23-26: Hiram casts a massive basin, a “molten sea,” 15 feet in diameter and over 7 feet deep, for use in the temple sacrifices. Such a feat would be impressive even with today’s technology. The text doesn’t say, but the bronze oxen holding it must have been life-sized, or nearly so.
27-37: The ten bronze stands described here are more delicately wrought. They are for the purpose of holding the ten basins described in the next paragraph and are used for the sacrifices in the temple.
38-39: The bronze basins are described next, which are placed on the ten stands and arranged on each side of the temple.
40-44: Utensils are then fashioned to handle the ashes and the cooked meat of the sacrifices. A summary is given of Hiram’s products.
45-47: These smaller utensils are cast in clay forms in the Jordan River valley and brought to Jerusalem.
48-50: Now we are told that Solomon makes the vessels inside the temple’s sanctuary: altar, table, lamp stands, flowers, lamps, tongs, cups, snuffers, basins, dishes, fire pans, and sockets for the doors, all of pure beaten gold. Whether the historian means that Solomon personally did this work, or had it done by other artisans like Hiram is not made clear, but the latter is the most likely explanation.

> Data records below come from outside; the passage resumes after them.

-- ==== Sys2Proof/Machine/Encoder.lean ====
section
/-! DEFINITION. The Bit-Packet Encoder (41_packet_encoder.md R130 to R133, 30_encoding.md R81 to R87). -/

namespace Sys2Proof.Machine

/-- The left fold of R86: each pair (value, width) is masked to its width and shifted in. -/
def pack (fields : List (Nat × Nat)) : Packet :=
  fields.foldl (fun (acc : BitVec 32) f => acc <<< f.2 ||| BitVec.ofNat 32 (f.1 % 2 ^ f.2)) 0#32

/-- `DC_FIELDS(c0, c1, c2)` (R86). -/
def dcFields (c0 c1 c2 : Nat) : List (Nat × Nat) :=
  [(1, 2), (0, 3), (c2, 7), (0, 3), (c1, 7), (0, 1), (0, 2), (c0, 7)]

/-- `PWM_FIELDS(c0, c1, c2)` (R86). -/
def pwmFields (c0 c1 c2 : Nat) : List (Nat × Nat) := [(0, 2), (c2, 10), (c1, 10), (c0, 10)]

/-- `EncodeDotCorrection(c0, c1, c2)` (R81, R130); the rule holds for any element width. -/
def encodeDotCorrection {w : Nat} (c0 c1 c2 : BitVec w) : Packet :=
  0b01#2 ++ 0#3 ++ mask7 c2 ++ 0#3 ++ mask7 c1 ++ 0#1 ++ 0#2 ++ mask7 c0

/-- `EncodeIntensity(c0, c1, c2)` (R82, R131). -/
def encodeIntensity {w : Nat} (c0 c1 c2 : BitVec w) : Packet :=
  0b00#2 ++ mask10 c2 ++ mask10 c1 ++ mask10 c0

/-- The packet of IC `n` from the array of `space`: its three slots read in order, then encoded (R132, R150,
R151). -/
def loadPacket (space : Space) (s : State) (n : Nat) : Except Fault Packet :=
  match space with
  | .dcmem => do
    let c0 ← readDC s (slot n 0)
    let c1 ← readDC s (slot n 1)
    let c2 ← readDC s (slot n 2)
    .ok (encodeDotCorrection c0 c1 c2)
  | .pwmmem => do
    let c0 ← readPWM s (slot n 0)
    let c1 ← readPWM s (slot n 1)
    let c2 ← readPWM s (slot n 2)
    .ok (encodeIntensity c0 c1 c2)

end Sys2Proof.Machine
end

51: Solomon completes the preparation of the temple by bringing in all the things David had collected for it.
The description of the temple and its furnishings and tools in chapter six and the last 38 verses of chapter seven sounds very much like the description of the building of the sanctuary tent and its tools and furnishing built by Moses in the Sinai wilderness. It is as if Solomon is deliberately stepping out on the plan that Moses first followed four hundred eighty years before. The symbolism is glorious, but will the people’s faith match the grandeur of the temple? Or even the Palace? Or is all of this gold and polished bronze glorifying Solomon?